- TASK STATEMENT
Print exactly those lines that run from the beginning of the data to the line bearing "theorem modelPin_noRoomT0 (hf", inclusive.

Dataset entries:
theorem modelPin_awaits (hp : t0Placed (s.part c.partition) (namedId s c) = false)
    (hf : t0Find (s.part c.partition) (namedId s c) ≠ none) :
    ∃ t, exec (.modelPin cid) s = .next t ∧
      t.model (modelIndex c.object) = { s.model (modelIndex c.object) with pinT0 := true } ∧ t.cmd cid ≠ none ∧
      ∀ x ∈ (t.part c.partition).t0, x.identity = namedId s c → cid ∈ x.waiters := by
  obtain rfl : c.cid = cid := State.cmd_cid h.1
  exact ⟨_, onCmd_acts h (Eq.trans (modelPinEff_t0 hm ho ht) (pinT0Now_awaits hb hp hf)),
    pinT0_model (begin' s c.cid) _, h.cmd_ne_none rfl, fun x hx hid => mem_awaitT0 hx hid⟩

theorem modelPin_begins {u : State} (hf : t0Find (s.part c.partition) (namedId s c) = none)
    (hu : beginPlace (begin' s cid) c.partition (namedId s c) [cid] = some u) :
    ∃ t, exec (.modelPin cid) s = .next t ∧
      t.model (modelIndex c.object) = { s.model (modelIndex c.object) with pinT0 := true } ∧ t.cmds = u.cmds ∧
      t.parts = u.parts ∧ ∃ x ∈ (t.part c.partition).t0, x.identity = namedId s c ∧ x.waiters = [cid] := by
  obtain rfl : c.cid = cid := State.cmd_cid h.1
  refine ⟨_, onCmd_acts h (Eq.trans (modelPinEff_t0 hm ho ht) (pinT0Now_begins hb hf hu)), ?_, rfl, rfl,
    (beginPlace_mem hu :)⟩
  exact (pinT0_model u _).trans (State.model_of_models (beginPlace_models hu) _ ▸ rfl)

theorem modelPin_noRoomT0 (hf : t0Find (s.part c.partition) (namedId s c) = none)
    (hu : beginPlace (begin' s cid) c.partition (namedId s c) [cid] = none) :
    EndsLeaving s (exec (.modelPin cid) s) c stNoResource 0 := by
  obtain rfl : c.cid = cid := State.cmd_cid h.1
  exact h.endsLeaving (Eq.trans (modelPinEff_t0 hm ho ht) (pinT0Now_noRoom hb hf hu))

end

section
variable (ht : c.f 16 1 = 1)
include ht

theorem modelPin_overLimit (hl : Config.t1PinLimit < t1PinnedWith s (namedId s c)) :
    EndsLeaving s (exec (.modelPin cid) s) c stNoResource 0 :=
  h.endsLeaving (Eq.trans (modelPinEff_t1 hm ho ht) (pinT1Now_overLimit hl))

theorem modelPin_present (hl : t1PinnedWith s (namedId s c) ≤ Config.t1PinLimit)
    (hp : t1Present s (namedId s c) = true) :
    ∃ t, exec (.modelPin cid) s = .next t ∧
      t.model (modelIndex c.object) = { s.model (modelIndex c.object) with pinT1 := true } ∧ t.t1 = s.t1 ∧
      Completed s t c 0x00 0 0 := by
  have hf : (t1Find (fail (pinT1 (begin' s cid) (modelIndex c.object)) c.cid stOk) (namedId s c)).isSome = true := by
    rw [t1Find, fail, finish_t1]
    exact t1Find_of_present hp
  refine ⟨_, onCmd_acts h (Eq.trans (modelPinEff_t1 hm ho ht) (pinT1Now_stays hl (ensureT1_present hp) hf)), ?_,
    finish_t1 .., h.completedBy (State.modModel_ev ..) stOk⟩
  exact (State.model_of_models (fail_models ..) _).trans (pinT1_model ..)

theorem modelPin_copies {v : State} (hl : t1PinnedWith s (namedId s c) ≤ Config.t1PinLimit)
    (hp : t1Present s (namedId s c) = false)
    (hv : beginT1 (pinT1 (begin' s cid) (modelIndex c.object)) (namedId s c) [cid] = some v) :
    ∃ t, exec (.modelPin cid) s = .next t ∧
      t.model (modelIndex c.object) = { s.model (modelIndex c.object) with pinT1 := true } ∧ t.t1 = v.t1 ∧
      t.cmds = v.cmds := by
  obtain rfl : c.cid = cid := State.cmd_cid h.1
  obtain ⟨x, hx, hid, -⟩ := beginT1_mem hv
  refine ⟨_, onCmd_acts h (Eq.trans (modelPinEff_t1 hm ho ht) (pinT1Now_stays hl (ensureT1_begins hp hv)
    (t1Find_isSome hx hid))), ?_, rfl, rfl⟩
  exact (State.model_of_models (beginT1_models hv) _).trans (pinT1_model ..)

/-- Without room for the copy the pin goes again, whether or not the limit of pins would have allowed it. -/
theorem modelPin_noRoomT1 (hp : t1Present s (namedId s c) = false)
    (hv : beginT1 (pinT1 (begin' s cid) (modelIndex c.object)) (namedId s c) [cid] = none) :
    ∃ t, exec (.modelPin cid) s = .next t ∧ t.model (modelIndex c.object) = s.model (modelIndex c.object) ∧
      Completed s t c stNoResource 0 0 := by
  rcases Nat.lt_or_ge Config.t1PinLimit (t1PinnedWith s (namedId s c)) with hl | hl
  · obtain ⟨t, ht, hmodels, -, -, hc⟩ := modelPin_overLimit h hm ho ht hl
    exact ⟨t, ht, State.model_of_models hmodels _, hc⟩
  · obtain rfl : c.cid = cid := State.cmd_cid h.1
    have hf : t1Find (fail (pinT1 (begin' s c.cid) (modelIndex c.object)) c.cid stNoResource) (namedId s c) = none := by
      rw [t1Find, fail, finish_t1]
      exact beginT1_none hv
    refine ⟨_, onCmd_acts h (Eq.trans (modelPinEff_t1 hm ho ht) (pinT1Now_undone hl (ensureT1_noRoom hp hv) hf)),
      ?_, h.completedBy (u := pinT1 (begin' s c.cid) (modelIndex c.object)) (State.modModel_ev ..) stNoResource⟩
    rw [State.model_settle, State.model_modModel, State.model_of_models (fail_models ..), pinT1_model]
    rfl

- OUTPUT BELOW
theorem modelPin_awaits (hp : t0Placed (s.part c.partition) (namedId s c) = false)
    (hf : t0Find (s.part c.partition) (namedId s c) ≠ none) :
    ∃ t, exec (.modelPin cid) s = .next t ∧
      t.model (modelIndex c.object) = { s.model (modelIndex c.object) with pinT0 := true } ∧ t.cmd cid ≠ none ∧
      ∀ x ∈ (t.part c.partition).t0, x.identity = namedId s c → cid ∈ x.waiters := by
  obtain rfl : c.cid = cid := State.cmd_cid h.1
  exact ⟨_, onCmd_acts h (Eq.trans (modelPinEff_t0 hm ho ht) (pinT0Now_awaits hb hp hf)),
    pinT0_model (begin' s c.cid) _, h.cmd_ne_none rfl, fun x hx hid => mem_awaitT0 hx hid⟩

theorem modelPin_begins {u : State} (hf : t0Find (s.part c.partition) (namedId s c) = none)
    (hu : beginPlace (begin' s cid) c.partition (namedId s c) [cid] = some u) :
    ∃ t, exec (.modelPin cid) s = .next t ∧
      t.model (modelIndex c.object) = { s.model (modelIndex c.object) with pinT0 := true } ∧ t.cmds = u.cmds ∧
      t.parts = u.parts ∧ ∃ x ∈ (t.part c.partition).t0, x.identity = namedId s c ∧ x.waiters = [cid] := by
  obtain rfl : c.cid = cid := State.cmd_cid h.1
  refine ⟨_, onCmd_acts h (Eq.trans (modelPinEff_t0 hm ho ht) (pinT0Now_begins hb hf hu)), ?_, rfl, rfl,
    (beginPlace_mem hu :)⟩
  exact (pinT0_model u _).trans (State.model_of_models (beginPlace_models hu) _ ▸ rfl)

theorem modelPin_noRoomT0 (hf : t0Find (s.part c.partition) (namedId s c) = none)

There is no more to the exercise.